[Opening DATASET section]

-- ==== Sys2Proof/Laws/Counting.lean ====
section
/-! SUPPORT. COUNT's loop over a closed input (41_tree.md R161, R162). -/

namespace Sys2Proof.Machine

theorem freqAt_setFreq (s : State) (w x : InWord) (v : BitVec 32) :
    (s.setFreq w v).freqAt x = if w = x then v else s.freqAt x := by
  simp only [State.freqAt, setFreq_freq, Table.get_put]
  by_cases h : w = x
  · simp [h]
  · have : w.toFin ≠ x.toFin := fun e => h (BitVec.eq_of_toFin_eq e)
    simp [h, this]

/-- FreqInc(w) below the largest count (41_tree.md R162). -/
theorem freqInc_ok {w : InWord} {s : State} (h : (s.freqAt w).toNat + 1 < 2 ^ 32) :
    freqInc w s = .ok () (s.setFreq w (s.freqAt w + 1)) := by
  have : s.freqAt w ≠ BitVec.allOnes 32 := by
    intro e; rw [e] at h; simp at h
  exact if_neg this

/-- FreqInc(w) at the largest count (41_tree.md R162). -/
theorem freqInc_overflow {w : InWord} {s : State} (h : s.freqAt w = BitVec.allOnes 32) :
    freqInc w s = .error (.raise .countOverflow) s := by
  simp [freqInc, h]

theorem toNat_succ {v : BitVec 32} (h : v.toNat + 1 < 2 ^ 32) : (v + 1).toNat = v.toNat + 1 := by
  rw [BitVec.toNat_add]
  exact Nat.mod_eq_of_lt h

/-- Any input is a word sequence and a remainder shorter than a word (20_memory.md R93). -/
theorem words_split (b : Bits) : ∃ xs rest, b = wordBits xs ++ rest ∧ rest.length < 8 := by
  by_cases h : b.length < 8
  · exact ⟨[], b, rfl, h⟩
  · obtain ⟨xs, rest, hb, hr⟩ := words_split (b.drop 8)
    refine ⟨BitVec.ofNat 8 (natOfBits (b.take 8)) :: xs, rest, ?_, hr⟩
    have hl : (b.take 8).length = 8 := by rw [List.length_take]; omega
    have hlt := natOfBits_lt (b.take 8)
    rw [hl] at hlt
    have hw : bitsOfNat 8 (natOfBits (b.take 8)) = b.take 8 := by
      have := bitsOfNat_natOfBits (b.take 8)
      rwa [hl] at this
    rw [wordBits_cons, BitVec.toNat_ofNat, Nat.mod_eq_of_lt hlt, hw, List.append_assoc, ← hb, List.take_append_drop]
termination_by b.length
decreasing_by simp; omega

/-- The loop over words whose counts fit, up to where it reads the next word (41_tree.md R161). -/
theorem countLoop_words (xs : List InWord) : ∀ (fuel : Nat) (s : State) (rest : Bits), s.inp = wordBits xs ++ rest →
    (∀ w, (s.freqAt w).toNat + xs.count w < 2 ^ 32) → s.inwords.toNat + xs.length < 2 ^ 64 →
    ∃ t fq, countLoop (fuel + xs.length) s =
        countLoop fuel { t with freq := fq, inwords := BitVec.ofNat 64 (s.inwords.toNat + xs.length) } ∧
      Streamed s t (8 * xs.length) rest [] ∧
      ∀ w : InWord, (fq.get w.toFin).toNat = (s.freqAt w).toNat + xs.count w := by
  induction xs with
  | nil =>
    intro fuel s rest hin hcnt hw
    refine ⟨s, s.freq, ?_, ?_, ?_⟩
    · simp
    · have := Streamed.refl s
      rwa [hin] at this
    · intro w; simp [State.freqAt]
  | cons x xs ih =>
    intro fuel s rest hin hcnt hw
    simp only [wordBits_cons, List.append_assoc] at hin
    obtain ⟨t, ht, hst⟩ := readWord hin
    rw [List.length_cons, ← Nat.add_assoc, countLoop, Cmd.bind_of_ok ht]
    have hfx : t.freqAt x = s.freqAt x := by obtain ⟨_, _, rfl, _⟩ := hst; rfl
    have hcx := hcnt x
    simp only [List.count_cons_self] at hcx
    have hinc : freqInc x t = .ok () (t.setFreq x (t.freqAt x + 1)) := freqInc_ok (by rw [hfx]; omega)
    simp only [BitVec.ofNat_toNat, BitVec.setWidth_eq]
    rw [Cmd.bind_of_ok hinc, Cmd.assign_bind]
    simp only [List.length_cons] at hw
    obtain ⟨ib, ob, rfl, hib, hob⟩ := hst
    obtain ⟨t', fq, hrun, ⟨ib', ob', rfl, hib', hob'⟩, hfq⟩ := ih fuel
      { (State.setFreq { s with
            inp := wordBits xs ++ rest, inBits := ib, out := s.out ++ ([] : Bits).drop s.outEarly
            outEarly := s.outEarly - ([] : Bits).length, outBits := ob } x (s.freqAt x + 1)) with
        inwords := count64 (s.inwords.toNat + 1) } rest rfl
      (by
        intro w
        have h := hcnt w
        have e := freqAt_setFreq s x w (s.freqAt x + 1)
        simp only [State.freqAt, setFreq_freq] at e h hcx ⊢
        rw [e]
        rw [List.count_cons] at h
        by_cases hxw : x = w
        · subst hxw
          simp only [if_true]
          rw [toNat_succ (by omega)]
          simp at h
          omega
        · have : (x == w) = false := by simp [hxw]
          simp only [this] at h
          simp only [if_neg hxw]
          simpa using h)
      (by
        simp only
        rw [count64_toNat (by omega)]
        omega)
    refine ⟨{ s with inp := rest, inBits := ib', outBits := ob' }, fq, ?_, ?_, ?_⟩
    · refine hrun.trans ?_
      simp only
      rw [count64_toNat (by omega)]
      rw [show s.inwords.toNat + 1 + xs.length = s.inwords.toNat + (xs.length + 1) by omega]
      simp [State.setFreq]
    · refine ⟨ib', ob', ?_, ?_, ?_⟩
      · simp
      · exact (hib.step hib').of_eq (by omega)
      · exact (hob.step hob').of_eq (by simp)
    · intro w
      have h := hfq w
      have e := freqAt_setFreq s x w (s.freqAt x + 1)
      simp only [State.freqAt, setFreq_freq] at e h hcx ⊢
      rw [h, e, List.count_cons]
      by_cases hxw : x = w
      · subst hxw
        simp only [if_true, BEq.rfl]
        rw [toNat_succ (by omega)]
        omega
      · simp [hxw]

/-- The loop counts the words of a closed input and leaves the short remainder (41_tree.md R161, 20_memory.md R93). -/
theorem countLoop_spec (xs : List InWord) (fuel : Nat) (s : State) (rest : Bits) (hin : s.inp = wordBits xs ++ rest)
    (hr : rest.length < 8) (hc : s.inClosed = true) (hf : xs.length < fuel)
    (hcnt : ∀ w, (s.freqAt w).toNat + xs.count w < 2 ^ 32) (hw : s.inwords.toNat + xs.length < 2 ^ 64) :
    ∃ t fq, countLoop fuel s =
        .ok () { t with freq := fq, inwords := BitVec.ofNat 64 (s.inwords.toNat + xs.length) } ∧
      Streamed s t (8 * xs.length) rest [] ∧
      ∀ w : InWord, (fq.get w.toFin).toNat = (s.freqAt w).toNat + xs.count w := by
  obtain ⟨k, rfl⟩ : ∃ k, fuel = k + 1 + xs.length := ⟨fuel - xs.length - 1, by omega⟩
  obtain ⟨t, fq, hrun, hst, hfq⟩ := countLoop_words xs (k + 1) s rest hin hcnt hw
  refine ⟨t, fq, ?_, hst, hfq⟩
  rw [hrun, countLoop]
  exact Cmd.bind_of_ok (readBits_eoi (by show t.inp.length < 8; rw [hst.inp]; exact hr) (by show t.inClosed = true; rw [hst.inClosed]; exact hc))

/-- COUNT_OVERFLOW: the word that cannot be counted is taken; FREQ and INWORDS keep what was counted before it
(41_tree.md R162). -/
theorem countLoop_overflow (xs : List InWord) (w : InWord) (fuel : Nat) (s : State) (rest : Bits)
    (hin : s.inp = wordBits xs ++ (bitsOfNat 8 w.toNat ++ rest)) (hf : xs.length < fuel)
    (hcnt : ∀ w, (s.freqAt w).toNat + xs.count w < 2 ^ 32) (hw : s.inwords.toNat + xs.length < 2 ^ 64)
    (hmax : (s.freqAt w).toNat + xs.count w = 2 ^ 32 - 1) :
    ∃ t fq, countLoop fuel s = .error (.raise .countOverflow)
        { t with freq := fq, inwords := BitVec.ofNat 64 (s.inwords.toNat + xs.length) } ∧
      Streamed s t (8 * xs.length + 8) rest [] ∧
      ∀ w : InWord, (fq.get w.toFin).toNat = (s.freqAt w).toNat + xs.count w := by
  obtain ⟨k, rfl⟩ : ∃ k, fuel = k + 1 + xs.length := ⟨fuel - xs.length - 1, by omega⟩
  obtain ⟨t, fq, hrun, hst, hfq⟩ := countLoop_words xs (k + 1) s _ hin hcnt hw
  obtain ⟨ib, ob, rfl, hi, ho⟩ := hst
  obtain ⟨u, hu, ⟨ib', ob', hue, hi', ho'⟩⟩ := readWord (w := w) (r := rest) (s := { s with
    inp := bitsOfNat 8 w.toNat ++ rest, inBits := ib, out := s.out ++ ([] : Bits).drop s.outEarly
    outEarly := s.outEarly - ([] : Bits).length, outBits := ob, freq := fq
    inwords := BitVec.ofNat 64 (s.inwords.toNat + xs.length) }) rfl
  refine ⟨{ s with inp := rest, inBits := ib', outBits := ob' }, fq, ?_, ?_, hfq⟩
  · rw [hrun, countLoop, Cmd.bind_of_ok hu]
    simp only [BitVec.ofNat_toNat, BitVec.setWidth_eq]
    have hfw : u.freqAt w = BitVec.allOnes 32 := by
      apply BitVec.eq_of_toNat_eq
      rw [hue]
      simp only [State.freqAt] at hfq hmax ⊢
      rw [hfq w, hmax, BitVec.toNat_allOnes]
    rw [Cmd.bind_of_error (freqInc_overflow hfw), hue]
    simp
  · exact ⟨ib', ob', by simp, (hi.step hi').of_eq (by omega), (ho.step ho').of_eq (by simp)⟩

/-- Either every count of a word sequence fits 32 bits, or there is a first word whose count does not (41_tree.md R162). -/
theorem counts_fit_or_overflow (xs : List InWord) :
    (∀ w, xs.count w < 2 ^ 32) ∨
    ∃ ys w zs, xs = ys ++ w :: zs ∧ (∀ v, ys.count v < 2 ^ 32) ∧ ys.count w = 2 ^ 32 - 1 := by
  induction xs using List.reverseRecOn with
  | nil => left; simp
  | append_singleton xs x ih =>
    rcases ih with h | ⟨ys, w, zs, rfl, h1, h2⟩
    · by_cases hx : xs.count x = 2 ^ 32 - 1
      · exact .inr ⟨xs, x, [], rfl, h, hx⟩
      · left
        intro w
        rw [List.count_append, List.count_singleton]
        have := h w
        by_cases hxw : x = w
        · subst hxw; simp; omega
        · simp [hxw]; omega
    · exact .inr ⟨ys, w, zs ++ [x], by simp, h1, h2⟩

end Sys2Proof.Machine
end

[Closing DATASET section]

* **AIM OF THE TASK**:
From the first line above through the line that contains "exact ⟨[], b, rfl, h⟩", quote each line exactly. Output nothing more.

* **RESPONSE**:
-- ==== Sys2Proof/Laws/Counting.lean ====
section
/-! SUPPORT. COUNT's loop over a closed input (41_tree.md R161, R162). -/

namespace Sys2Proof.Machine

theorem freqAt_setFreq (s : State) (w x : InWord) (v : BitVec 32) :
    (s.setFreq w v).freqAt x = if w = x then v else s.freqAt x := by
  simp only [State.freqAt, setFreq_freq, Table.get_put]
  by_cases h : w = x
  · simp [h]
  · have : w.toFin ≠ x.toFin := fun e => h (BitVec.eq_of_toFin_eq e)
    simp [h, this]

/-- FreqInc(w) below the largest count (41_tree.md R162). -/
theorem freqInc_ok {w : InWord} {s : State} (h : (s.freqAt w).toNat + 1 < 2 ^ 32) :
    freqInc w s = .ok () (s.setFreq w (s.freqAt w + 1)) := by
  have : s.freqAt w ≠ BitVec.allOnes 32 := by
    intro e; rw [e] at h; simp at h
  exact if_neg this

/-- FreqInc(w) at the largest count (41_tree.md R162). -/
theorem freqInc_overflow {w : InWord} {s : State} (h : s.freqAt w = BitVec.allOnes 32) :
    freqInc w s = .error (.raise .countOverflow) s := by
  simp [freqInc, h]

theorem toNat_succ {v : BitVec 32} (h : v.toNat + 1 < 2 ^ 32) : (v + 1).toNat = v.toNat + 1 := by
  rw [BitVec.toNat_add]
  exact Nat.mod_eq_of_lt h

/-- Any input is a word sequence and a remainder shorter than a word (20_memory.md R93). -/
theorem words_split (b : Bits) : ∃ xs rest, b = wordBits xs ++ rest ∧ rest.length < 8 := by
  by_cases h : b.length < 8
  · exact ⟨[], b, rfl, h⟩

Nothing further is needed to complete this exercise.